Всё-таки так близко по Ремесленной улице домов ещё не приговаривали.
– Луций… А ну-ка – пошёл от окна! – велела мать.
– Ага… Щас… – ответил Луций, закапываясь поглубже в занавески.
– Кому говорю?!
Но, куда там – Духовник за окном уже воздевал руки к земле, бесновались на шнурках у запястий священные причиндалы. Кисть, подвешенная к поясу, болталась, как козлиный хер во время бодания – стучала Духовника по чёрным суконным ляжкам. Валялось на крыльце опрокинутое ведро, испуская уже не пар, а настоящий дым. И такой же дым сочился от дверных досок, и уже нет-нет, да проскакивали сквозь него короткие злые язычки пламени.
И вдруг дверь вспыхнула – сразу вся.
Будто огонь, впитавшийся в поры, проел дерево изнутри, оставив нетронутой лишь тонкую корку краски – и вот она лопнула, плеснув накопившийся огонь наружу… Коптящее пламя взвилось, выворачивая наизнанку древесные швы. Безмолвная картина за окном обрела звук – пламя гудело, жаркая древесина трещала. С хлопками, похожими на выстрелы, плевались длинные искры.
Луций вытаращился, аж привстав… и, если бы не окрики матери – непременно высунулся бы из окна, чтоб рассмотреть получше. Страшно и красиво горела дверь старого Линча. Светились раскалённые железные гвозди, ясно видимые сквозь огонь.
Жандармы с винтовками беспокойно переступили с ноги на ногу.
И тотчас, словно дождавшись этого разрешающего переступания, шаркнули оконные створки, распахиваясь – взмыли оттуда трепещущие занавески, пытаясь в ужасе улететь, но тренькнули натянувшейся бечёвкой и опали. Из окна густо дохнуло дымом. Сначала пепельно-серым, потом примешались ядовитые жёлтые клубы – от запылавшей лаковой мебели. И из этих клубов, из закопченного горячего нутра, из увядших лепестков занавесок, как потревоженная гусеница – поползло грузно, переваливаясь через подоконник, неловкое, наспех перепелёнутое какими-то тряпками тело.

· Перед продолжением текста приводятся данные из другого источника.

/-- Settles O31: by whether a frame is open. -/
theorem beginConfiguresAndClears : Obligations.BeginConfiguresAndClears := by
  intro s nb nl nd br hfault
  exact ⟨rfl, fun hframe => perform_ok hfault (begin_completes hfault hframe nb nl nd br identityMap),
    fun hframe => perform_begin_nested hfault hframe _ nb nl nd br identityMap⟩

theorem suppliedMap_isSome {map : List Byte} (hlen : map.length = 8) (hbelow : ∀ m ∈ map, m.toNat < 8)
    (hnodup : map.Nodup) : ∃ dmap, suppliedMap map = some dmap := by
  match map, hlen with
  | [m0, m1, m2, m3, m4, m5, m6, m7], _ =>
    refine ⟨_, if_pos ?_⟩
    simpa only [Bool.and_eq_true, List.all_eq_true, decide_eq_true_eq] using ⟨hbelow, hnodup⟩

/-- A permutation is accepted as the digit map that it lists. -/
theorem suppliedMap_of_permutation {map : List Byte} (hlen : map.length = 8) (hbelow : ∀ m ∈ map, m.toNat < 8)
    (hnodup : map.Nodup) {dmap : Vector Position 8} (hentry : ∀ l : Index, some ((dmap[l]).setWidth 8) = map[l.val]?) :
    suppliedMap map = some dmap := by
  obtain ⟨dmap', hdmap'⟩ := suppliedMap_isSome hlen hbelow hnodup
  obtain ⟨-, -, hlen', hentry'⟩ := suppliedMap_eq_some hdmap'
  rw [hdmap']
  refine congrArg some (Vector.ext fun l hl => ?_)
  have hsupplied := hentry' ⟨l, hl⟩
  have hlisted := hentry ⟨l, hl⟩
  rw [List.getElem?_eq_getElem (by omega), Option.some_inj] at hlisted
  rw [← hlisted] at hsupplied
  simpa using hsupplied

theorem suppliedMap_eq_none {map : List Byte} (h : ¬ ((∀ m ∈ map, m.toNat < 8) ∧ map.Nodup)) :
    suppliedMap map = none := by
  cases hmap : suppliedMap map with
  | none => rfl
  | some dmap =>
    obtain ⟨hbelow, hnodup, -⟩ := suppliedMap_eq_some hmap
    exact absurd ⟨hbelow, hnodup⟩ h

theorem exec_beginMap_rejected {map : List Byte} (h : suppliedMap map = none) (nb nl nd br : Byte) {s : State}
    (hfault : s.fault = none) :
    exec (.beginMap nb nl nd br map) s = .next (faulted (.beginMap nb nl nd br map) .dmapInvalid s) := by
  simp only [exec, execBeginMap, h]
  exact perform_raise hfault rfl

theorem exec_beginMap_accepted {map : List Byte} {dmap : Vector Position 8} (h : suppliedMap map = some dmap)
    (nb nl nd br : Byte) (s : State) :
    exec (.beginMap nb nl nd br map) s = perform (.beginMap nb nl nd br map) s (begin_ nb nl nd br dmap) := by
  simp only [exec, execBeginMap, h]

/-- Settles O32: by whether the map is accepted, and then as BEGIN. -/
theorem beginMapChecksThenBegins : Obligations.BeginMapChecksThenBegins := by
  intro s nb nl nd br map hfault hlen
  refine ⟨rfl, fun hinvalid => exec_beginMap_rejected (suppliedMap_eq_none hinvalid) nb nl nd br hfault,
    fun hbelow hnodup dmap hentry => ?_⟩
  rw [exec_beginMap_accepted (suppliedMap_of_permutation hlen hbelow hnodup hentry)]
  exact ⟨fun hframe => perform_ok hfault (begin_completes hfault hframe nb nl nd br dmap),
    fun hframe => perform_begin_nested hfault hframe _ nb nl nd br dmap⟩

end Sys2Proof.Machine
end

section
/-! Proofs of the sequencer's laws (O47, O53). That a completed request keeps the lines is checked against the writes it is made of; that TEST 0 undoes TEST 1 is the auto-increment write of O52, whose bytes cover every position below M. -/

namespace Sys2Proof.Machine

/-! ### The lines across a request (R170) -/

/-- The requests R170 speaks of stand behind the INIT check. -/
theorem exec_display {i : Instr} (hi : isDisplay i = true) : ∃ body, ∀ s, exec i s = sequenced i s body := by
  cases i with
  | displayOff | clear | setBrightness _ | test _ => exact ⟨_, fun _ => rfl⟩
  | showByteBinary _ _ | showChar _ _ _ | showInt8 _ _ _ | showInt12 _ _ _ | showInt16 _ _ _ =>
    exact ⟨_, fun _ => rfl⟩
  | showLedsBinary _ _ | setLed _ _ | setDp _ _ | readButtons => exact ⟨_, fun _ => rfl⟩
  | _ => cases hi

theorem exec_display_uninit {i : Instr} (hi : isDisplay i = true) {s : State} (hfault : s.fault = none)
    (hinit : s.init = false) : exec i s = .next (faulted i .notInitialized s) := by
  obtain ⟨body, hexec⟩ := exec_display hi
  rw [hexec, sequenced_uninit hfault hinit]

theorem State.Write.sameLines {s t : State} (h : State.Write s t) : s.SameLines t := by
  cases h <;> exact ⟨rfl, rfl, rfl⟩

theorem State.SameLines.refl (s : State) : s.SameLines s := ⟨rfl, rfl, rfl⟩

theorem State.SameLines.trans {s t u : State} (h : s.SameLines t) (k : t.SameLines u) : s.SameLines u := by
  obtain ⟨hpins, hframe, hdir⟩ := h
  obtain ⟨hpins', hframe', hdir'⟩ := k
  exact ⟨hpins'.trans hpins, hframe'.trans hframe, hdir'.trans hdir⟩

theorem State.Writes.sameLines {s t : State} (h : s.Writes t) : s.SameLines t :=
  h.keeps (P := s.SameLines) (fun _ _ hwrite hs => hs.trans hwrite.sameLines) (.refl s)

theorem exec_display_sameLines {i : Instr} (hi : isDisplay i = true) {s t : State} (h : exec i s = .next t)
    (ht : t.fault = none) : s.SameLines t := by
  by_cases htest : ∃ enable, i = .test enable
  · obtain ⟨enable, rfl⟩ := htest
    obtain ⟨-, rfl⟩ := exec_test_completes h ht
    exact ⟨rfl, rfl, rfl⟩
  · have htest' := not_exists.mp htest
    rcases exec_responds_or_writes (bypasses_eq_false_of_isDisplay hi htest') (isBegin_eq_false_of_isDisplay hi) htest'
      h ht with ⟨v, rfl⟩ | ⟨-, hwrites⟩
    · exact ⟨rfl, rfl, rfl⟩
    · exact hwrites.sameLines

theorem exec_begin_lines {i : Instr} (hi : isBegin i = true) {s t : State} (h : exec i s = .next t)
    (ht : t.fault = none) : t.inFrame = s.inFrame ∧ t.dioDir = .out := by
  obtain ⟨nb, nl, nd, br, dmap, u, -, hclear, hbright⟩ := exec_begin_completes hi h ht
  have hwrites : State.Writes _ t := (writing_clearAll _ _ _ hclear).trans (writing_brightness br _ _ _ hbright)
  obtain ⟨-, hframe, hdir⟩ := hwrites.sameLines
  exact ⟨hframe, hdir⟩

/-- Settles O47: no write touches the lines, an open frame left open included (R170, log 26); BEGIN has set the direction before its writes. -/
theorem sequencerKeepsFrameAndDirection : Obligations.SequencerKeepsFrameAndDirection := by
  intro i s t hfault h
  refine ⟨fun hi hinit => ?_, fun hi ht => ?_, fun hi ht => exec_begin_lines hi h ht⟩
  · cases (exec_display_uninit hi hfault hinit).symm.trans h
    rfl
  · obtain ⟨-, hframe, hdir⟩ := exec_display_sameLines hi h ht
    exact ⟨hframe, hdir⟩

/-! ### TEST 1, then TEST 0 (R177, R266) -/

theorem exec_test_of_ready {s : State} (hs : s.Ready) (enable : Bool) :
    exec (.test enable) s = .next (s.emits (Shape.auto (testBytes enable s)).events) := by
  have ⟨hfault, hinit, _⟩ := hs
  refine sequenced_ok hfault hinit ?_
  rw [autoWrite_eq]
  exact framed_of_ready hs _

/-- After TEST 0 the far end holds the shadow's bytes of every digit whose position is below M, whatever it held before. -/
theorem test_false_restores {s : State} (hmap : Permutation s.dmap) {l : Index}
    (hl : (s.dmap[l]).toNat < max s.numDigits.val s.numLeds.val) :
    (s.emits (Shape.auto (testBytes false s)).events).MirrorsDigit l ∧
    (s.emits (Shape.auto (testBytes false s)).events).MirrorsLed l := by
  have hdigits := s.numDigits.isLt
  have hleds := s.numLeds.isLt
  have hlen := testBytes_length false s
  obtain ⟨hdig, hledm⟩ := testBytes_restore hmap l
  have hdigit : (s.emits (Shape.auto (testBytes false s)).events).Holds (2 * (s.dmap[l]).toNat) s.dig[l] :=
    State.holds_auto (by omega) hdig (fun hout => by omega) (by omega)
  have hled : (s.emits (Shape.auto (testBytes false s)).events).Holds (2 * (s.dmap[l]).toNat + 1)
      (ledByte (s.ledm.getLsbD l.val)) := State.holds_auto (by omega) hledm (fun hout => by omega) (by omega)
  exact ⟨hdigit, hled⟩

/-- Settles O53: TEST 1 leaves all but the wire, and TEST 0 then restores from the same shadow. -/
theorem testRoundTripRestores : Obligations.TestRoundTripRestores := by
  intro s hs hconfig
  obtain ⟨-, hconfigured⟩ := hconfig
  obtain ⟨-, hmap⟩ := hconfigured hs.init
  obtain ⟨w, hlit⟩ : ∃ w, exec (.test true) s = .next { s with wire := w } := ⟨_, exec_test_of_ready hs true⟩
  exact ⟨_, _, hlit, exec_test_of_ready (s := { s with wire := w }) hs false, rfl,
    fun l hl => test_false_restores (s := { s with wire := w }) hmap hl⟩

end Sys2Proof.Machine
end

section
/-! Proof of the latched stop (O8): FAULT is looked at before a request's body and before the request stream, so what either would do plays no part. -/

namespace Sys2Proof.Machine

/-- R234: a request is refused whatever its body would do. -/
theorem exec_request_latched {i : Instr} (hi : isRequest i = true) {s : State} {r : FaultRecord}
    (hfault : s.fault = some r) : exec i s = .fault (.latched r.code) := by
  obtain ⟨body, -, hexec⟩ := exec_request hi
  rw [hexec, perform_latched hfault]

/-- R234: the block stops whatever the request stream holds, an illegal or incomplete request too. -/
theorem step_latched {s : State} {r : FaultRecord} (hpending : s.wire.pending = []) (hfault : s.fault = some r) :
    step s = .fault (.latched r.code) := by
  rw [step, fetch_latched hpending hfault]

/-- Settles O8: every host request is run by `perform`, BEGIN and BEGIN_MAP too, and `perform` and `fetch` both stop at a FAULT that is set, with its code (the stop named latched, log 3). -/
theorem faultedBlockRefusesEveryRequest : Obligations.FaultedBlockRefusesEveryRequest := by
  intro s r hfault
  exact ⟨fun i hi => exec_request_latched hi hfault, fun hpending => step_latched hpending hfault⟩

Луций услышал, как ахнула на кухне тётка Хана, как наверху кто-то подпрыгнул и заскрёб по половицам будто бы копытами – и только потом узнал в этой разворошенной тряпичной груде бабку Фриду, жену старого Линча.

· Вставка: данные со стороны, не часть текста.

-- ==== Sys2Proof/Machine/Turns.lean ====
section
/-!
DEFINITION. What a turn of the schedule does (20_memory.md R51; 30_encoding.md R60, R67), and how the next instruction is placed
before the machine. Machine/Step.lean only calls these.
-/

namespace Sys2Proof.Machine

/-- The host reads its next command word, with `HOSTQ` empty (R51 b, R60): an instruction is executed, a reserved word is ignored and
changes no state (R67). DESIGN CHOICE (log 13). -/
def acceptWord (w : Word) (s : State) : Host.Outcome State Fault Refusal :=
  match decode (.word w) with
  | .ok i    => exec i s
  | .error _ => .next s

/-- The host's turn: its next micro-operation; with none left, its next command word; with none left, nothing (R51, R167).
DESIGN CHOICE (log 6). -/
def hostTurn (s : State) : Host.Outcome State Fault Refusal :=
  match s.hostq with
  | op :: ops => runMicro op (s.setHostq ops)
  | [] =>
    match s.program with
    | w :: ws => acceptWord w (s.setProgram ws)
    | []      => .next s

/-- The tick strobe's turn: the event decodes to `TICK` (R68). -/
def strobeTurn (s : State) : Host.Outcome State Fault Refusal :=
  match decode (.strobe true) with
  | .ok i    => exec i s
  | .error _ => .next s

/-- What a turn does. -/
def takeInput (t : Turn) (s : State) : Host.Outcome State Fault Refusal :=
  match t with
  | .strobe      => strobeTurn s
  | .host        => hostTurn s
  | .foreign a v => .next (s.foreignWrite a v)

/-- `s` with the table row's input placed where the very next step takes it: the strobe at the head of the schedule, or the word at the
command port with no command in progress and the host's turn next. An instruction other than `INIT` is selected only after
`INIT` (R60, R152), so `TMR_RUN` is set for it (log 5). -/
def State.withInput (s : State) : Input → State
  | .strobe bit =>
    if bit then (s.setTmrRun true).setSchedule (.strobe :: s.schedule) else s.setSchedule (.host :: s.schedule)
  | .word w =>
    let t := ((s.setHostq []).setProgram (w :: s.program)).setSchedule (.host :: s.schedule)
    if opField w = 0x1#4 then t else t.setTmrRun true

end Sys2Proof.Machine
end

На неё было навздевано всё, что нашлось в доме, но и эти многочисленные тряпки не спасали от жара – она медленно, как растаявший воск, оплывала с подоконника. Из неё, будто из дырявого мешка, что-то сыпалось и сыпалось на землю – какие-то обрывки бечёвок, прищепки, круглые камешки пуговиц. Овчинные шлёпанцы соскользнули и одна за одной свалились вниз, оголив чулочные пятки. Бабка Фрида ползла с подоконника задом и, повиснув в каком-то вершке от мостовой – медленно, мучительно медленно тянулась к ней заячьими ушами спадающих чулок…
Наконец, ей удалось…
Она встала на обе ноги, но медлила обернуться на жандармов – кряхтя, опиралась на стену, придерживаясь за оконную створку, из-за которой уже вылетали горящие перьевые колтуны. Видимо, в доме пылали перины и подушки.

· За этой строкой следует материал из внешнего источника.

/-- R91: over 256 ticks that start with a cycle-start tick, an occupied slot with duty `v` in that cycle is at the on level after the
ticks numbered 0..`v`-1 and at the off level after the others, polarity as the slot says. -/
def Obligations.PulseIsOnForExactlyTheDuty : Prop :=
  ∀ (s : State) (i : Nat) (c : Slot), s.tmrRun = true →
    (∀ d ∈ s.ch, d.occupied = true → s.cfg.isPort d.oreg = true) → Memory.wf s.out = true →
    s.cnt = 255#8 → s.ch[i]? = some c → c.occupied = true → s.alone i c →
    ∀ n, n < 256 → ∃ t, ticks (n + 1) s = .next t ∧ t.cnt.toNat = n ∧
      t.outAt c.oreg &&& c.mask =
        (if n < (fade c.current c.target c.up c.down).toNat then levelBits (Polarity.onLevel c.pol) c.mask
         else levelBits (Polarity.offLevel c.pol) c.mask)

/-- R92: with target and rates held fixed, `current` after `k` cycle-start ticks, for every slot and every run of ticks; `k` is the
number of wraps of the counter. It reaches the target after `ceil(|t - c0| / r)` of them and stays. -/
def Obligations.FadeConvergesInClosedForm : Prop :=
  ∀ (s : State) (i : Nat) (c : Slot) (n : Nat), s.tmrRun = true →
    (∀ d ∈ s.ch, d.occupied = true → s.cfg.isPort d.oreg = true) → s.ch[i]? = some c → c.occupied = true →
    ∃ t d, ticks n s = .next t ∧ t.ch[i]? = some d ∧ d = { c with current := d.current } ∧
      let k := (s.cnt.toNat + n) / 256
      (c.current.toNat < c.target.toNat → 0 < c.up.toNat →
        d.current.toNat = min (c.current.toNat + k * c.up.toNat) c.target.toNat ∧
        ((c.target.toNat - c.current.toNat + c.up.toNat - 1) / c.up.toNat ≤ k → d.current = c.target)) ∧
      (c.target.toNat < c.current.toNat → 0 < c.down.toNat →
        d.current.toNat = max (c.current.toNat - k * c.down.toNat) c.target.toNat ∧
        ((c.current.toNat - c.target.toNat + c.down.toNat - 1) / c.down.toNat ≤ k → d.current = c.target)) ∧
      (¬ (c.current.toNat < c.target.toNat ∧ 0 < c.up.toNat) →
        ¬ (c.target.toNat < c.current.toNat ∧ 0 < c.down.toNat) → 1 ≤ k → d.current = c.target)

/-- 95_test_vectors.md B4 and I4, with R111 and R83: `SETRATE` queues its writes, and a `TICK` after any prefix of them leaves in each slot the
`current` of a `TICK` before all of them or of a `TICK` after all of them; for one pin and for a broadcast. -/
def Obligations.TickInsideSetrateIsBeforeOrAfter : Prop :=
  ∀ (s : State) (p u d : Byte) (k : Nat), s.tmrRun = true → s.hostq = [] →
    (∀ c ∈ s.ch, c.occupied = true → s.cfg.isPort c.oreg = true) →
    ∃ ops : List MicroOp, exec (.setrate p u d) s = .next (s.setHostq ops) ∧
      ∃ before inside after, exec .tick s = .next before ∧ exec .tick (s.afterOps (ops.take k)) = .next inside ∧
        exec .tick (s.afterOps ops) = .next after ∧
        ∀ (i : Nat) (c0 c c1 : Slot), before.ch[i]? = some c0 → inside.ch[i]? = some c → after.ch[i]? = some c1 →
          c.current = c0.current ∨ c.current = c1.current

/-! ### Host commands -/

/-- R100: `MATCH(p)` holds exactly the occupied slots that `p` addresses, ascending; at most one when `p` is not negative and the table
has unique owners (R20); when it is empty, `SETPOL`, `DETACH` and `SETRATE` complete and do nothing. -/
def Obligations.MatchIsOccupiedAndOwnedAscending : Prop :=
  ∀ (s : State) (p : Byte),
    (∀ i, i ∈ s.matchPin p ↔ ∃ c, s.ch[i]? = some c ∧ 0 ≤ c.pin.toInt ∧ (p.toInt < 0 ∨ c.pin = p)) ∧
    (s.matchPin p).Pairwise (· < ·) ∧
    (s.TableOk → 0 ≤ p.toInt → (s.matchPin p).length ≤ 1) ∧
    (s.tmrRun = true → s.matchPin p = [] →
      (∀ a, exec (.setpol p a) s = .next s) ∧ exec (.detach p) s = .next s ∧ ∀ u d, exec (.setrate p u d) s = .next s)

/-- R102 (and R31's column "after INIT"): before the first `INIT`, from any contents of the block, `INIT` queues `DEFPOL`, the eight
fields of every slot, and the timer last; when they have run, every slot is free with zeroed fields and the default polarity, the
timer runs, and nothing else has changed, `CNT`, `OUT` and `MODE` among it. -/
def Obligations.InitResetsTheTable : Prop :=
  ∀ (s : State) (a : Byte), s.tmrRun = false → s.hostq = [] →
    let q : Polarity := if a = 0#8 then .normal else .inverted
    exec (.init a) s = .next (s.setHostq
      (.setDefpol q ::
        ((List.range s.nCh).flatMap (fun i =>
          [.setPin i 0xFF#8, .setPol i q, .setOreg i 0, .setMask i 0#8, .setTarget i 0#8, .setCurrent i 0#8, .setUp i 0#8,
           .setDown i 0#8]) ++ [.configureTick s.cfg.tickCompare]))) ∧
    runCommand (.init a) s = .next { s with
      defpol := q
      ch := List.replicate s.nCh
        { pin := 0xFF#8, pol := q, oreg := 0, mask := 0#8, target := 0#8, current := 0#8, up := 0#8, down := 0#8 }
      tmrRun := true }

/-- R104 (and R108 when `IMM` is set): a `SETDUTY` of a pin that slot `j` owns writes `target` of that slot and nothing else; with `IMM`
the counter is then reloaded. -/
def Obligations.SetdutyUpdatesTargetOfTheOwner : Prop :=
  ∀ (s : State) (p v : Byte) (imm : Bool) (j : Nat), s.tmrRun = true → s.hostq = [] → 0 ≤ p.toInt → s.matchPin p = [j] →
    exec (.setduty p v imm) s = .next (s.setHostq
      (.setTarget j v :: if imm then [.setCnt s.cfg.immReload, .resetCounter 0] else [])) ∧
    runCommand (.setduty p v imm) s = .next { s with
      ch := s.ch.modify j fun c => { c with target := v }
      cnt := if imm then s.cfg.immReload else s.cnt }

/-- R105 (and R108 when `IMM` is set): a `SETDUTY` of a pin no slot owns claims the lowest free slot `f`, with the seven
micro-operations in their order, `pin` last; `current`, `up`, `down` are kept; the pin is at the off level of the default polarity
and an output. -/
def Obligations.SetdutyAttachesTheFirstFreeSlot : Prop :=
  ∀ (s : State) (p v : Byte) (imm : Bool) (f : Nat) (c : Slot) (a : PortAddr) (m : Byte),
    s.tmrRun = true → s.hostq = [] → 0 ≤ p.toInt → (∀ d ∈ s.ch, d.pin ≠ p) →
    s.ch[f]? = some c → c.pin.toInt < 0 → (∀ g d, g < f → s.ch[g]? = some d → 0 ≤ d.pin.toInt) →
    s.cfg.resolve p = some (a, m) →
    let off : Level := match s.defpol with
      | .normal => .low
      | .inverted => .high
    exec (.setduty p v imm) s = .next (s.setHostq
      ([.setOreg f a, .setMask f m, .setPol f s.defpol, .setTarget f v, .writePinLevel p off, .setPinMode p .output,
        .setPin f p] ++ if imm then [.setCnt s.cfg.immReload, .resetCounter 0] else [])) ∧
    runCommand (.setduty p v imm) s = .next { s with
      ch := s.ch.set f { c with pin := p, pol := s.defpol, oreg := a, mask := m, target := v }
      out := Memory.write s.out a (match off with
        | .high => s.outAt a ||| m
        | .low => s.outAt a &&& ~~~m)
      mode := PinModes.write s.mode p.toNat .output
      cnt := if imm then s.cfg.immReload else s.cnt }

Жандармы топтались – ждали вылезет ли ещё кто-то.
Но вместо этого пыхнуло пламенем, обдав жирной копотью стену.
Тогда один – тот, что стоял поближе – шевельнул винтовкой и, особо даже не прицелясь, пальнул в середину тряпичного свертка, которым была бабка Фрида.
Она и без того – еле стояла.
Пуля лупанула её в поясницу, швырнула на стену плашмя – со стуком, какой издаёт полено, ударившись о задник дровяника… Лучий подумал вдруг – это оттого, что она совсем худая стала от своей старости, одни кости, скелет скелетом, хоть сверху и тряпок понаверчено…
Сам старый Линч так и не появился из огня, сколько они все не лупили глаза сквозь дым. Даже когда дым совсем иссяк, дверь всё горела и горела, выплёскивала нескончаемые сполохи пламени, тягуче размазывалась желтыми мазками – будто её, горящую, рисовали чем-то густым да по чему-то сырому… затем замалёвыли и поверх начинали рисовать заново. Потом, в конце-концов, она рассыпалась – не головнями, а калёными злыми искрами, оголив добела выгоревшее, раскалённое, как доменная печь, нутро дома. Если старый Линч и сгорел там, то сгорел бесследно – это священное пламя всё без исключения перемололо в тонкий и летучий прах.
Зато львиная голова, которую старый Линч выковал на спор из пушечного ядра, пережила его надолго. Пламя вылизало её и откатило прочь. Голова замерла в ближайшей луже, не просохшей, а только перекипевшей от странного этого огня.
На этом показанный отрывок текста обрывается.